Task objective> Which lines below contain the word "flatMap"? Copy each one.

Supplied information>
■ ■ ■

/-- What ITPERM does at the table's home. -/
def itpermEff (c : Ctx) (s : State) (l r : Word) : Eff :=
  let n := bits l 9 0 + 1
  let tbl := bits l 17 10
  match loadBytes c s (pageParts r (2 * n)) with
  | .error e => e
  | .ok d =>
    let idx := (elemsOf 2 n d).map (·.toNat)
    if idx.any fun i => n ≤ i then .fault (illegal 9)
    else match tableKeys c s (tableVa (s.sysFor c.t).itb tbl) (List.range n) with
      | .error e => e
      | .ok ks =>
        let s := ks.foldl (fun s k => s.reachHome k 8) s
        let old := ks.map fun k => Memory.readN s.mem k 8
        let s := (ks.zip idx).foldl (fun s x => s.writeHome x.1 ((old[x.2]?).getD [])) s
        let gen := ((s.task c.t.task).itgen.find tbl).getD 0 + 1
        .val ((s.modTask c.t.task fun t => { t with itgen := t.itgen.put tbl gen }).setPerformed c.k) (gen.setWidth 64)

/-- ITPERM_PERFORM (R264). -/
def execItpermPerform (k slot : Nat) (s : State) : Out :=
  .next (match s.ctxAt k slot with
    | none => s
    | some c =>
      if c.o.status != .sent then s
      else match c.b.instr slot with
        | some (.itperm _ a b) => answerEff c a b (.itpermPerform k slot) (itpermEff c s (opVal c.o.l) (opVal c.o.r)) s
        | _ => s)

end Sys2Proof.Machine
end

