/-- An owner cache entry written; at 16,384 entries another is dropped (R326). -/
def State.putOwner (s : State) (named owner : Nat) : State :=
  let c := if s.ownerCache.length < 16384 || (s.ownerCache.find named).isSome then s.ownerCache else s.ownerCache.drop 1
  { s with ownerCache := Tab.put c named owner }

/-- A move of a page from one frame to another is known. Between peers the page's bytes then stand in the new frame, where they are put
once (log 10). -/
def State.pageMoved (s : State) (f g : Nat) : State :=
  let s := if (s.moved.find f).isNone && frameChip f != s.chip && frameChip g != s.chip then s.copyMem (framePa f) (framePa g) (2 ^ 21)
    else s
  { s.rekeyLines f g with moved := s.moved.put f g }

/-- The owner of a named frame as a completion with REDIR tells it (R332): later accesses go there, once those that this chip issued
before have completed. -/
def State.redirected (s : State) (named owner : Nat) : State :=
  let old := s.ownerFrame named
  let s := if old ≠ owner then s.pageMoved old owner else s
  let s := s.putOwner named owner
  if s.inEgress owner then { s with redirs := s.redirs ++ [owner] } else s

/-- REDIR_COMPLETION (R332). -/
def execRedirCompletion (named owner : Nat) (s : State) : Out := s.powered (s.redirected named owner)

/-- OWNER_CACHE_DROP (R326): it changes no result, since the stubs relay. -/
def execOwnerCacheDrop (i : Nat) (s : State) : Out := s.powered { s with ownerCache := s.ownerCache.eraseIdx i }

/-! ### Reclaiming a stub (R335 to R337) -/

/-- Addresses of the entries with V of a table, which is read at its pages' owners (R331). -/
def State.validEntries (s : State) (table n : Nat) : List Nat :=
  (s.ownerParts table (8 * n)).flatMap fun p =>
    ((Memory.range s.mem p.1 p.2.2).filter fun c => (c.1 - p.1) % 8 == 7 && 128 ≤ c.2.toNat).map fun c => table + p.2.1 + (c.1 - p.1) - 7

/-- Addresses of the leaves below a table of a level. -/
def State.leaves (s : State) : Nat → Nat → Nat → List Nat
  | 0, _, _ => []
  | n + 1, level, table =>
    (s.validEntries table (if level = 1 then 2 ^ 18 else 512)).flatMap fun a =>
      let e := BitVec.ofNat 64 (s.phys a 8)
      if pteKind e = 0 then s.leaves n (level + 1) (ptePa e) else [a]

/-- Addresses of the tile table entries of a task. -/
def State.tileEntries (s : State) (task : Nat) : List Nat :=
  (List.range 4096).flatMap fun n =>
    match s.tensorDir task n with
    | .ok _ d => s.validEntries d.1 d.2.1
    | _ => []

/-- Addresses of every leaf and tile table entry of the tasks here that have not ended. -/
def State.mapEntries (s : State) : List Nat :=
  ((List.range s.tasks.length).filter fun j => (s.task j).status != .ended).flatMap fun j =>
    s.leaves 4 1 (s.task j).desc.root ++ s.tileEntries j

/-- An entry that names a frame names another one, at the same offset: a write at its page's owner (R331). -/
def State.renameEntry (s : State) (old fwd a : Nat) : State :=
  let e := s.phys a 8
  if e / 2 ^ 21 % 2 ^ 34 = old then s.unitWrite a (toLe 8 (e - old * 2 ^ 21 + fwd % 2 ^ 34 * 2 ^ 21)) else s

/-- A window's block stands in a frame. -/
def State.windowIn (s : State) (w : Window) (f : Nat) : Bool :=
  match s.flat w.pav w.task w.addr.toNat .fetch with
  | .ok key => frameOf key == f
  | _ => false

/-- What was known of a retired stub: a stub that leads to it leads on to where it led (R331), and a live stub of this chip that leads to it
keeps it known until that stub is gone. -/
def State.forgetStub (s : State) (old fwd : Nat) : State :=
  if s.stubs.any fun x => x.live && x.fwd == old then
    { s with retired := s.retired.filter (· != old) ++ [old], moved := s.moved.map fun x => if x.2 = old then (x.1, fwd) else x }
  else { s with moved := (s.moved.filter fun x => x.1 != old).map fun x => if x.2 = old then (x.1, fwd) else x }

/-- RETIRE cannot be acknowledged yet (R336): an access that used the old frame is still outstanding, or an entry to be rewritten stands on
a page that a move holds. -/
def State.retireWaits (s : State) (old fwd : Nat) : Bool :=
  s.frameBusy old || (s.lines.any fun l => l.named.contains old) || s.redirHeld fwd || s.mapEntries.any fun a => s.areaHeld a 8

/-- RETIRE (R336): the Lodge rewrites every leaf and tile table entry that names the old frame, and runs TLBI, which completes once no
line that used the old frame is on its way; the owner cache drops its entries; then the chip acknowledges. -/
def execRetire (old fwd chip : Nat) (s : State) : Out :=
  s.powered (
    if s.retireWaits old fwd then s
    else
    let s := if s.hop old != old || frameChip old == s.chip then s else s.pageMoved old fwd
    let s := { s with windows := s.windows.filter fun w => !s.windowIn w old }
    let s := (s.mapEntries.foldl (fun s a => s.renameEntry old fwd a) s).forgetStub old fwd
    { s with
      tlb := s.tlb.filter fun e => bits e.leaf 54 21 != old
      tiles := s.tiles.filter fun e => bits e.entry 54 21 != old
      ownerCache := s.ownerCache.filter fun x => x.1 != old && x.2 != old }.send (.retireAck chip old s.chip))

/-- Every chip of every marked group has acknowledged. -/
def State.allAcked (s : State) (x : Stub) : Bool :=
  (List.range 72).all fun g => !x.holders.getLsbD g || (s.groupChips g).all fun c => x.acks.contains c

/-- RETIRE_ACK (R330, R335, R336): the stub goes FREE when every group has acknowledged, and STUB_GONE goes forward. -/
def execRetireAck (old chip : Nat) (s : State) : Out :=
  s.powered (match (s.stub old).filter (·.live) with
    | none => s
    | some x =>
      let x := { x with acks := x.acks.filter (· != chip) ++ [chip] }
      if s.allAcked x then
        { s with
          stubs := s.stubs.filter fun y => y.old != old
          moved := if s.retired.contains x.fwd then s.moved.filter fun y => y.1 != x.fwd else s.moved
          retired := s.retired.filter (· != x.fwd) }.send (.stubGone (frameChip x.fwd) x.fwd)
      else s.setStub x)

/-- HOLD (R337): this chip's Lodge sends it to the peer that holds the named frame; at a stub the holder bit is set, and it goes on; the
owner sets the bit too, and its completion carries REDIR. Once COMMIT is on its way this chip does what the stub will do: the bit that it
sets goes into the stub's vector, and HOLD goes on behind COMMIT. -/
def execHold (frame chip : Nat) (s : State) : Out :=
  s.powered (
    if frameChip frame != s.chip then s.send (.holdAt (frameChip frame) frame chip)
    else match (s.stub frame).filter (·.live) with
    | some x => (s.markStub x chip true).send (.holdAt (frameChip x.fwd) x.fwd chip)
    | none =>
      let o := s.ownedOf frame
      (s.setOwned { o with holders := o.holders ||| groupBit chip }).send
        (match s.migs.find? fun m => m.2.state == .commit && m.2.srcFrame == frame with
          | some m => .holdAt (frameChip m.2.dstFrame) m.2.dstFrame chip
          | none => .redir chip 0 frame frame))

/-- The oldest stub behind a page is gone (R334, R338): BEHIND falls, and what was known of that stub is forgotten: the frame is plain
memory of its chip. -/
def State.stubGoneHere (s : State) (o : Owned) : State :=
  { s.setOwned { o with behind := o.behind - 1, oldest := o.newest } with
    moved := s.moved.filter fun x => !(frameChip x.1 == o.oldest && x.2 == o.frame) }

/-- What was known of the stubs that lead to a frame is forgotten: they are gone (R338). -/
def State.forgetInto (s : State) (f : Nat) : State := { s with moved := s.moved.filter fun x => x.2 != f }

/-- STUB_GONE (R334, R338): it follows the forward pointers to the owner, which lowers BEHIND; behind a COMMIT that is on its way it
follows that to the new owner. -/
def execStubGone (frame : Nat) (s : State) : Out :=
  s.powered (match (s.stub frame).filter (·.live), s.migs.find? fun m => m.2.state == .commit && m.2.srcFrame == frame with
    | some x, _ => (s.forgetInto frame).send (.stubGone (frameChip x.fwd) x.fwd)
    | none, some m => (s.forgetInto frame).send (.stubGone (frameChip m.2.dstFrame) m.2.dstFrame)
    | none, none => if s.owned.any fun x => x.frame == frame then s.stubGoneHere (s.ownedOf frame) else s)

■ ■ ■

Written answer>
  (s.ownerParts table (8 * n)).flatMap fun p =>
    (s.validEntries table (if level = 1 then 2 ^ 18 else 512)).flatMap fun a =>
  (List.range 4096).flatMap fun n =>
  ((List.range s.tasks.length).filter fun j => (s.task j).status != .ended).flatMap fun j =>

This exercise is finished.